Data listing:

-- ==== Sys2Proof/Machine/Table.lean ====
section
/-!
DEFINITION. The dynamic table discovery scanner and the table read (44_table_discovery.md).
-/
namespace Sys2Proof.Machine

/-- The entry is undefined: the sentinel stands in either field (R24). The block stores such an entry as it
comes; telling it apart is its client's business. -/
def Entry.isUndefined (e : Entry) : Bool :=
  isSentinel e.deviceId || isSentinel e.hwPinNumber

/-- One index of the scan (R118): select and read back, get pin, get device id. The entry is written
in the step of the last read; `L.idx <- 0`, before the first index, in the first status read (R49). -/
def scanBody (k : Config) : List Micro :=
  sendCommand k.opTblSelect (some .idx) ++ sendArgument .index ++ receive [.chk] .checkTable
    ++ sendCommand k.opTblGetPin ++ receive [.pin]
    ++ sendCommand k.opTblGetDevice ++ receive [.dev] (.storeEntry 13)

/-- The admission condition of TABLE_SCAN (R75 item 5, R116). -/
def scanAdmitted (s : State) : Bool :=
  s.scanStatus == .notRun || s.scanStatus == .failed

/-- What the admission of TABLE_SCAN sets in the same step (R75, R118). -/
def scanIssued (s : State) : State :=
  { s with scanStatus := .running, table := List.replicate s.cfg.nTbl .undefined }

/-- What the end of TABLE_SCAN sets (R25, R118, R127 item 2). -/
def scanEnded (res : Response) (s : State) : State :=
  match res with
  | .ok _ => { s with scanStatus := .done }
  | .timeout | .invalidTarget | .smbusError _ | .invalidTable => { s with scanStatus := .failed }

/-- TABLE_SCAN (R118). -/
def tableScanRoutine : Routine where
  seq k := locked (scanBody k)
  admits := scanAdmitted
  issued := scanIssued
  ended := scanEnded

/-- The meaning of TABLE_SCAN. -/
def execTableScan (s : State) : Out :=
  operate .tableScan tableScanRoutine s

/-- `T[L.a0]`, packed (R119). -/
def tableReadResult (s : State) (L : Latches) : Except Fault Word32 := do
  let a0 ← L.need .a0
  match s.table[a0.toNat]? with
  | some e => pure (entryValue e)
  | none => throw .noEntry

/-- TABLE_READ (R119): one step, no lock, no port access. -/
def tableReadRoutine (index : Byte) : Routine where
  seq _ := [{ act := .lookup }]
  value := tableReadResult
  admits s := decide (index.toNat < s.cfg.nTbl)

/-- The meaning of TABLE_READ. -/
def execTableRead (index : Byte) (s : State) : Out :=
  operate (.tableRead index) (tableReadRoutine index) s

end Sys2Proof.Machine
end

What needs to be done: Please make an exact copy of the lines from the one holding "value := tableReadResult" through the final line of the records above, nothing more.

Your response:
  value := tableReadResult
  admits s := decide (index.toNat < s.cfg.nTbl)

/-- The meaning of TABLE_READ. -/
def execTableRead (index : Byte) (s : State) : Out :=
  operate (.tableRead index) (tableReadRoutine index) s

end Sys2Proof.Machine
end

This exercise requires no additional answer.